◆ **Exercise aim**
Locate the line that contains "DEFINITION. The statements" in the entries below, then repeat it and every following line through the line that contains "def Obligations.WorkedFramesDecode : Prop", exactly, and no others.
──────────────────────────────
-- ==== Sys2Proof/Machine/Device.lean ====
section
/-! DEFINITION. The reference device (agent: device): its response to a read and its effect at `SEL(HIGH)` for each
of the 14 operations (`spec/41_status_commands.md` to `spec/45_identification_commands.md`), with the silent
ignoring of `spec/40_bracket_sequencer.md` R117. -/

namespace Sys2Proof.Machine

/-! ## Responses: what a read of `n` bytes gets from an awake, listening device, or draws -/

/-- The device answers a read other than RDSR: awake, and not busy when the selection began (R117). -/
def Device.listening (d : Device) : Bool := !d.pd && !d.selBusy

/-- R125: the current SR, whatever WIP is; a draw in power-down. -/
def respondRdsr (clock n : Nat) (d : Device) : List Byte := if d.pd then draws clock n else [d.sr]

/-- R144, common to READ and FAST_READ (R141, R143). -/
def respondArray (p : Part) (clock : Nat) (addr : Addr) (n : Nat) (d : Device) : List Byte :=
  if d.listening then memRead p clock d.flash addr n else draws clock n

/-- R181. -/
def respondRddevid (p : Part) (clock n : Nat) (d : Device) : List Byte :=
  if d.listening then [p.mfrId, p.devId] else draws clock n

/-- R183. -/
def respondRdjedec (p : Part) (clock n : Nat) (d : Device) : List Byte :=
  if d.listening then [p.mfrId, p.memType, p.capacity] else draws clock n

/-- The response of the decoded operation. The operations that answer nothing give draws (DESIGN CHOICE, log 26). -/
def respond (p : Part) (clock n : Nat) (i : Instr) (d : Device) : List Byte :=
  match i with
  | .rdsr => respondRdsr clock n d
  | .read addr _ => respondArray p clock addr n d
  | .fastRead addr _ => respondArray p clock addr n d
  | .rddevid => respondRddevid p clock n d
  | .rdjedec => respondRdjedec p clock n d
  | .wren => draws clock n
  | .wrdi => draws clock n
  | .wrsr _ => draws clock n
  | .pp _ _ _ => draws clock n
  | .se _ => draws clock n
  | .be _ => draws clock n
  | .ce => draws clock n
  | .dp => draws clock n
  | .rdp => draws clock n

/-- The device's response to the stream of the current selection (R115); draws for a run gone wrong (U7) and for
a stream that is no frame. -/
def deviceResponse (s : State) (m : Nat) : List Byte :=
  if s.wrong.isSome then draws s.clock m
  else
    match decode (s.dev.sel.getD []) m with
    | .ok i => respond s.part s.clock m i s.dev
    | .error _ => draws s.clock m

/-- The `m` bytes `D` of a read that moved `k`: "valid at index `< k`" (R101), draws elsewhere (U1). -/
def received (clock m k : Nat) (response : List Byte) : List Byte :=
  (List.range m).map fun i => if i < k then response.getD i (Config.draw clock i) else Config.draw clock i

/-! ## Effects at `SEL(HIGH)` -/

/-- The in-progress test of WREN, WRDI, DP, RDP: WIP as sampled at `SEL(LOW)`; where the internal operation ended
inside the selection, both outcomes (R117, U16; DESIGN CHOICE, log 6). -/
def Device.heeds (clock : Nat) (d : Device) : Bool :=
  if d.selBusy then (!d.wip && Config.lateTaken clock) else true

/-- R121. -/
def effectWren (clock : Nat) (d : Device) : Device :=
  if !d.pd && d.heeds clock then { d with sr := srSetWel d.sr 1 } else d

/-- R123. -/
def effectWrdi (clock : Nat) (d : Device) : Device :=
  if !d.pd && d.heeds clock then { d with sr := srSetWel d.sr 0 } else d

/-- R125: no device state changes. -/
def effectRdsr (d : Device) : Device := d

/-- The start of an internal operation: WIP set, WEL kept until completion (R21, R127, R158). -/
def Device.startBusy (d : Device) : Device := { d with sr := srSetWip d.sr 1 }

/-- Awake, not busy when the selection began, WEL = 1: what R127 and R158 share. -/
def Device.writable (d : Device) : Bool := !d.pd && !d.selBusy && d.wel

/-- R127. -/
def effectWrsr (p : Part) (v : Byte) (d : Device) : Device :=
  if d.writable && !d.srLocked then
    if p.wrsrBusy then Device.startBusy { d with sr := srWritten d.sr v }
    else { d with sr := srSetWel (srWritten d.sr v) 0 }
  else d

/-- R141, R143, R144: a read changes nothing. -/
def effectRead (d : Device) : Device := d
def effectFastRead (d : Device) : Device := d

/-- A rejection for protection alone (R158, `WEL_CLEARS_ON_REJECT`). -/
def Device.rejected (p : Part) (d : Device) : Device :=
  if p.welClearsOnReject then { d with sr := srSetWel d.sr 0 } else d

/-- Acceptance of a program or erase (R158). `isProtected` is asked of the range of the stored BP value;
`accepted` is the change on acceptance. A BP value outside `BP_VALID` has no meaning here (R53, U9). -/
def ifAccepted (p : Part) (isProtected : BpRange → Bool) (accepted : Except GoneWrong Device) (d : Device) :
    Except GoneWrong Device :=
  if d.writable then
    match bpLookup p d.bp with
    | none => .error .bpInvalid
    | some r => if isProtected r then .ok (d.rejected p) else accepted
  else .ok d

/-- As `ifAccepted`, for an operation at an address: outside the array it has no meaning (R51, U6; DEDUCED, log 21). -/
def ifAcceptedAt (p : Part) (addr : Addr) (accepted : Except GoneWrong Device) (d : Device) :
    Except GoneWrong Device :=
  if d.writable && decide (p.totalSize ≤ addr.toNat) then .error .addressOutside
  else ifAccepted p (fun r => bpProtects r (block addr)) accepted d

/-- R151. -/
def effectPp (p : Part) (clock : Nat) (addr : Addr) (payload : List Byte) (d : Device) : Except GoneWrong Device :=
  ifAcceptedAt p addr
    (if payload.length = 0 ∨ 256 < payload.length then .error .programLength
     else .ok (Device.startBusy { d with flash := memWrite clock addr payload d.flash })) d

/-- R153. -/
def effectSe (p : Part) (addr : Addr) (d : Device) : Except GoneWrong Device :=
  ifAcceptedAt p addr
    (.ok (Device.startBusy { d with flash := d.flash.erase (sectorBase addr).toNat sectorSize })) d

/-- R155. -/
def effectBe (p : Part) (addr : Addr) (d : Device) : Except GoneWrong Device :=
  ifAcceptedAt p addr
    (.ok (Device.startBusy { d with flash := d.flash.erase (blockBase addr).toNat blockSize })) d

/-- R157. -/
def effectCe (p : Part) (d : Device) : Except GoneWrong Device :=
  ifAccepted p (fun r => bpProtectsAny r p.nBlocks)
    (.ok (Device.startBusy { d with flash := d.flash.erase 0 p.totalSize })) d

/-- R171. -/
def effectDp (clock : Nat) (d : Device) : Device :=
  if !d.pd && d.heeds clock then { d with pd := true } else d

/-- R173. -/
def effectRdp (clock : Nat) (d : Device) : Device := if d.heeds clock then { d with pd := false } else d

/-- R181, R183: no device state changes. -/
def effectRddevid (d : Device) : Device := d
def effectRdjedec (d : Device) : Device := d

/-- The effect rule of the decoded operation. -/
def effect (p : Part) (clock : Nat) (i : Instr) (d : Device) : Except GoneWrong Device :=
  match i with
  | .wren => .ok (effectWren clock d)
  | .wrdi => .ok (effectWrdi clock d)
  | .rdsr => .ok (effectRdsr d)
  | .wrsr v => .ok (effectWrsr p v d)
  | .read _ _ => .ok (effectRead d)
  | .fastRead _ _ => .ok (effectFastRead d)
  | .pp addr _ payload => effectPp p clock addr payload d
  | .se addr => effectSe p addr d
  | .be addr => effectBe p addr d
  | .ce => effectCe p d
  | .dp => .ok (effectDp clock d)
  | .rdp => .ok (effectRdp clock d)
  | .rddevid => .ok (effectRddevid d)
  | .rdjedec => .ok (effectRdjedec d)

/-- The device on `SEL(HIGH)`: it takes `decode(sel)` and applies the effect rule (R115). An operation that ends with
`err != 0` (R192, U7; DESIGN CHOICE, log 9), a stream that is no frame, and an operation without meaning (U5, U6, U8,
U9; DESIGN CHOICE, log 8) mark the run. -/
def deviceActs (s : State) : State :=
  if s.wrong.isSome then { s with dev := s.dev.unknown s.part s.clock, clock := s.clock + 1 }
  else if s.codec.err ≠ errNone then s.lose .transportIncomplete
  else
    match decode (s.dev.sel.getD []) 0 with
    | .error _ => s.lose .invalidStream
    | .ok i =>
      match effect s.part s.clock i s.dev with
      | .ok d => s.acted d
      | .error w => s.lose w

/-- `SEL(HIGH)` on the device's side: the effect, and `sel` set to none (R115). -/
def deviceDeselected (s : State) : State :=
  { (deviceActs s) with dev := { (deviceActs s).dev with sel := none } }

end Sys2Proof.Machine
end

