-- ==== Sys2Proof/Certificates/Slice0/Obligations.lean ====
section
/-! DEFINITION. The statements for the provers. Each docstring names the rules of `spec/` it formalises; "log n" marks
a clause that is the model's own choice. -/

open Sys2Proof Sys2Proof.Machine

/-! ## Encoding (`spec/30_encoding.md`) -/

/-- Frames of `spec/95_test_vectors.md` 2.8, one or more per family, decode to the operation they stand for (R83). -/
def Obligations.WorkedFramesDecode : Prop :=
  decode [0x06] 0 = .ok .wren ∧ decode [0x01, 0x9C] 0 = .ok (.wrsr 0x9C) ∧
  decode [0x03, 0xAB, 0xCD, 0xEF] 2 = .ok (.read 0xABCDEF 2) ∧
  decode [0x0B, 0x00, 0x01, 0x00, 0x00] 3 = .ok (.fastRead 0x000100 3) ∧
  decode [0x02, 0x00, 0x10, 0x00, 0xDE, 0xAD, 0xBE, 0xEF] 0 = .ok (.pp 0x001000 4 [0xDE, 0xAD, 0xBE, 0xEF]) ∧
  decode [0x20, 0x01, 0x23, 0x45] 0 = .ok (.se 0x012345) ∧ decode [0xD8, 0x01, 0x23, 0x45] 0 = .ok (.be 0x012345) ∧
  decode [0xC7] 0 = .ok .ce ∧ decode [0xB9] 0 = .ok .dp ∧ decode [0xAB] 0 = .ok .rdp ∧
  decode [0x90, 0x00, 0x00, 0x00] 0 = .ok .rddevid ∧ decode [0x9F] 0 = .ok .rdjedec ∧
  decode [] 0 = .error .empty ∧ decode [0x06, 0x00] 0 = .error (.badLength .wren) ∧
  decode [0x0B, 0x00, 0x01, 0x00, 0x01] 0 = .error (.badDummy 0x01) ∧ decode [0x52] 0 = .error (.unknownOpcode 0x52)

/-- R83: decoding the bytes a well-formed request puts on the wire gives the request back, every operand at every
value. -/
def Obligations.DecodeOfEncodeIsTheInstruction : Prop :=
  ∀ i : Instr, i.wellFormed = true → decode (encode i) i.n = .ok i

/-- R83, the other direction: a stream that decodes is the encoding of what it decodes to, so no two streams mean the
same operation; the length of a read is the count that follows. -/
def Obligations.EncodeOfDecodeIsTheStream : Prop :=
  ∀ (stream : List Byte) (n : Nat) (i : Instr), decode stream n = .ok i →
    encode i = stream ∧ i.wellFormed = true ∧ (i.op = .read ∨ i.op = .fastRead → i.n = n)

/-- R71: the words of the opcode table, numbered with byte 0 most significant, for every address and status byte. That
the operands outside the frame are 0 and empty is the model's choice (log 28). -/
def Obligations.TableWordsAreBigEndianFrames : Prop :=
  ∀ (a : Addr) (v : Byte),
    decodeTableWord 16 (0x01 * 2 ^ 8 + v.toNat) = some (.wrsr v) ∧
    decodeTableWord 32 (0x03 * 2 ^ 24 + a.toNat) = some (.read a 0) ∧
    decodeTableWord 40 (0x0B * 2 ^ 32 + a.toNat * 2 ^ 8) = some (.fastRead a 0) ∧
    decodeTableWord 32 (0x02 * 2 ^ 24 + a.toNat) = some (.pp a 0 []) ∧
    decodeTableWord 32 (0x20 * 2 ^ 24 + a.toNat) = some (.se a) ∧
    decodeTableWord 32 (0xD8 * 2 ^ 24 + a.toNat) = some (.be a)

/-- R72, R77: no two operations share an opcode, and the opcode alone fixes the frame's length. -/
def Obligations.OpcodeFixesOperationAndLength : Prop :=
  (∀ o o' : Op, o.opcode = o'.opcode → o = o') ∧
  ∀ (o : Op) (a : Addr) (v : Byte), (frame o a v).head? = some o.opcode ∧
    (frame o a v).length =
      (if o.opcode = 0x01 then 2
       else if o.opcode = 0x03 ∨ o.opcode = 0x02 ∨ o.opcode = 0x20 ∨ o.opcode = 0xD8 ∨ o.opcode = 0x90 then 4
       else if o.opcode = 0x0B then 5 else 1)

/-- R73, R42: bytes 1 to 3 of the five addressed frames are the address, most significant byte first. -/
def Obligations.AddressGoesOutMostSignificantByteFirst : Prop :=
  ∀ (o : Op) (a : Addr) (v : Byte), o = .read ∨ o = .fastRead ∨ o = .pp ∨ o = .se ∨ o = .be →
    ∃ hi mid lo : Byte, (frame o a v).take 4 = [o.opcode, hi, mid, lo] ∧
      a.toNat = 65536 * hi.toNat + 256 * mid.toNat + lo.toNat ∧ addrOf hi mid lo = a

/-! ## The Status Register decoder (`spec/41_status_commands.md`) -/

/-- R128 to R132: the fields are the bits. -/
def Obligations.StatusExtractionReadsTheBits : Prop :=
  ∀ s : Byte, srWip s = s &&& 0x01 ∧ srWel s = (s >>> 1) &&& 0x01 ∧ srBp s = (s >>> 2) &&& 0x0F ∧
    srRsv s = (s >>> 6) &&& 0x01 ∧ srSrp s = (s >>> 7) &&& 0x01

/-- R133 to R136: each injection function writes its field only, its argument masked. -/
def Obligations.StatusInjectionWritesOneField : Prop :=
  ∀ s f : Byte, srSetWip s f = (s &&& 0xFE) ||| (f &&& 0x01) ∧
    srSetWel s f = (s &&& 0xFD) ||| ((f &&& 0x01) <<< 1) ∧
    srSetBp s f = (s &&& 0xC3) ||| ((f &&& 0x0F) <<< 2) ∧
    srSetSrp s f = (s &&& 0x7F) ||| ((f &&& 0x01) <<< 7)

/-- R137: the five fields partition the byte; reading a written field gives what was written (masked), reading
another field gives what was there. -/
def Obligations.StatusDecoderLaws : Prop :=
  ∀ s f : Byte,
    s = (srWip s ||| (srWel s <<< 1) ||| (srBp s <<< 2) ||| (srRsv s <<< 6) ||| (srSrp s <<< 7)) ∧
    (srWip (srSetWip s f) = f &&& 0x01 ∧ srWel (srSetWip s f) = srWel s ∧ srBp (srSetWip s f) = srBp s ∧
      srRsv (srSetWip s f) = srRsv s ∧ srSrp (srSetWip s f) = srSrp s) ∧
    (srWel (srSetWel s f) = f &&& 0x01 ∧ srWip (srSetWel s f) = srWip s ∧ srBp (srSetWel s f) = srBp s ∧
      srRsv (srSetWel s f) = srRsv s ∧ srSrp (srSetWel s f) = srSrp s) ∧
    (srBp (srSetBp s f) = f &&& 0x0F ∧ srWip (srSetBp s f) = srWip s ∧ srWel (srSetBp s f) = srWel s ∧
      srRsv (srSetBp s f) = srRsv s ∧ srSrp (srSetBp s f) = srSrp s) ∧
    (srSrp (srSetSrp s f) = f &&& 0x01 ∧ srWip (srSetSrp s f) = srWip s ∧ srWel (srSetSrp s f) = srWel s ∧
      srBp (srSetSrp s f) = srBp s ∧ srRsv (srSetSrp s f) = srRsv s)

/-- R137, the round trip: an accepted Write Status of `SR_compose(s0, b, p)`, completion, and a Read Status give a
byte with SRP = b, BP = p, WIP = 0. -/
def Obligations.ComposedStatusReadsBack : Prop :=
  ∀ (s : State) (s0 b p : Byte), s.Ready → s.dev.pd = false → s.dev.wel = true → s.dev.srLocked = false →
    ∃ t u, exec (.wrsr (srCompose s0 b p)) s = .next t ∧ exec .rdsr (devComplete t) = .next u ∧
      srBp (u.codec.result.setWidth 8) = p &&& 0x0F ∧ srSrp (u.codec.result.setWidth 8) = b &&& 0x01 ∧
      srWip (u.codec.result.setWidth 8) = 0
──────────────────────────────
◆ **Response to the task**
/-! DEFINITION. The statements for the provers. Each docstring names the rules of `spec/` it formalises; "log n" marks
a clause that is the model's own choice. -/

open Sys2Proof Sys2Proof.Machine

/-! ## Encoding (`spec/30_encoding.md`) -/

/-- Frames of `spec/95_test_vectors.md` 2.8, one or more per family, decode to the operation they stand for (R83). -/
def Obligations.WorkedFramesDecode : Prop :=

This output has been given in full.